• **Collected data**
-- ==== Sys2Proof/Laws/KeepsNvme.lean ====
section
/-!
SUPPORT. Laws/KeepsNvme.lean: what each operation of power, work queues and the NVMe service keeps (Laws/Keeps.lean): one lemma for each.
-/
set_option maxRecDepth 4000
set_option linter.all false

namespace Sys2Proof.Machine

/-! ## Machine/Power.lean -/

theorem keeps_State_recognised {pK : Bool} {AK : Nat} {sK tK : State} (w : StepWrite) (effect : State → State) (hA : 8389155 &&& AK = 8389155) (hF_effect : ∀ (t : State) , Keeps pK AK sK t → Keeps pK AK sK (effect t)) (hK : Keeps pK AK sK tK) :
    Keeps pK AK sK (State.recognised tK w effect) := by
  have g0 : 1 &&& AK = 1 := sub_trans (by decide) hA
  have c0 : AK &&& 1 = 1 := by rw [Nat.and_comm]; exact g0
  have g1 : 2 &&& AK = 2 := sub_trans (by decide) hA
  have c1 : AK &&& 2 = 2 := by rw [Nat.and_comm]; exact g1
  have g2 : 32 &&& AK = 32 := sub_trans (by decide) hA
  have c2 : AK &&& 32 = 32 := by rw [Nat.and_comm]; exact g2
  have g3 : 512 &&& AK = 512 := sub_trans (by decide) hA
  have c3 : AK &&& 512 = 512 := by rw [Nat.and_comm]; exact g3
  have g4 : 8388608 &&& AK = 8388608 := sub_trans (by decide) hA
  have c4 : AK &&& 8388608 = 8388608 := by rw [Nat.and_comm]; exact g4
  have g5 : 8389155 &&& AK = 8389155 := sub_trans (by decide) hA
  have c5 : AK &&& 8389155 = 8389155 := by rw [Nat.and_comm]; exact g5
  simp (maxDischargeDepth := 60) +contextual only [State.recognised, eq_self, implies_true, keeps_ite, keeps_State_stepWrite, hK, hF_effect, g5]

theorem keeps_State_showThrough {pK : Bool} {AK : Nat} {sK tK : State}  (hA : 25245603 &&& AK = 25245603)  (hK : Keeps pK AK sK tK) :
    Keeps pK AK sK (State.showThrough tK) := by
  refine Keeps.lift (B := 25245603) ?_ hA hK
  clear hK hA
  have hK : Keeps pK 25245603 tK tK := Keeps.refl ..
  simp (maxDischargeDepth := 60) +contextual only [State.showThrough, Nat.reduceAnd, eq_self, keeps_cond, keeps_State_ackWrites, keeps_State_dirtyLevel, keeps_State_raise, keeps_State_setFlag, hK]

theorem keeps_State_holdupStep {pK : Bool} {AK : Nat} {sK tK : State} (sideB : Bool) (ok : Bool) (hA : 25247651 &&& AK = 25247651)  (hK : Keeps pK AK sK tK) :
    Keeps pK AK sK (State.holdupStep tK sideB ok) := by
  refine Keeps.lift (B := 25247651) ?_ hA hK
  clear hK hA
  have hK : Keeps pK 25247651 tK tK := Keeps.refl ..
  simp (maxDischargeDepth := 60) +contextual only [State.holdupStep, Nat.reduceAnd, eq_self, true_or, or_true, devSame_refl, keeps_cond, keeps_mk, keeps_State_showThrough, hK]

theorem keeps_State_settlePower {pK : Bool} {AK : Nat} {sK tK : State}  (hA : 32613923 &&& AK = 32613923)  (hK : Keeps pK AK sK tK) :
    Keeps pK AK sK (State.settlePower tK) := by
  refine Keeps.lift (B := 32613923) ?_ hA hK
  clear hK hA
  have hK : Keeps pK 32613923 tK tK := Keeps.refl ..
  unfold State.settlePower
  (try dsimp only); (repeat' split) <;> simp (maxDischargeDepth := 60) +contextual only [Nat.reduceAnd, eq_self, keeps_State_retireDump, hK]

theorem keeps_State_pwrfailStep {pK : Bool} {AK : Nat} {sK tK : State} (sideB : Bool) (on : Bool) (hA : 32616035 &&& AK = 32616035)  (hK : Keeps pK AK sK tK) :
    Keeps pK AK sK (State.pwrfailStep tK sideB on) := by
  refine Keeps.lift (B := 32616035) ?_ hA hK
  clear hK hA
  have hK : Keeps pK 32616035 tK tK := Keeps.refl ..
  simp (maxDischargeDepth := 60) +contextual only [State.pwrfailStep, Nat.reduceAnd, eq_self, true_or, or_true, devSame_refl, keeps_ite, keeps_cond, keeps_mk, keeps_State_beginDump, keeps_State_ledger, keeps_State_settlePower, hK]

theorem keeps_execHoldupChange {pK : Bool} {AK : Nat} {sK tK : State} (ok : Bool) (hA : 25247651 &&& AK = 25247651)  (hK : Keeps pK AK sK tK) :
    KeepsR pK AK sK (execHoldupChange ok tK) := by
  refine KeepsR.lift (B := 25247651) ?_ hA hK
  clear hK hA
  have hK : Keeps pK 25247651 tK tK := Keeps.refl ..
  simp (maxDischargeDepth := 60) +contextual only [execHoldupChange, Nat.reduceAnd, eq_self, implies_true, keeps_ite, keepsR_next, keeps_State_holdupStep, keeps_State_recognised, keeps_State_setFlag, hK]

• **Task directions**
Please transcribe the data exactly from its first line. End with the line that contains "## Machine/Power.lean -/".

• **Output below**
-- ==== Sys2Proof/Laws/KeepsNvme.lean ====
section
/-!
SUPPORT. Laws/KeepsNvme.lean: what each operation of power, work queues and the NVMe service keeps (Laws/Keeps.lean): one lemma for each.
-/
set_option maxRecDepth 4000
set_option linter.all false

namespace Sys2Proof.Machine

/-! ## Machine/Power.lean -/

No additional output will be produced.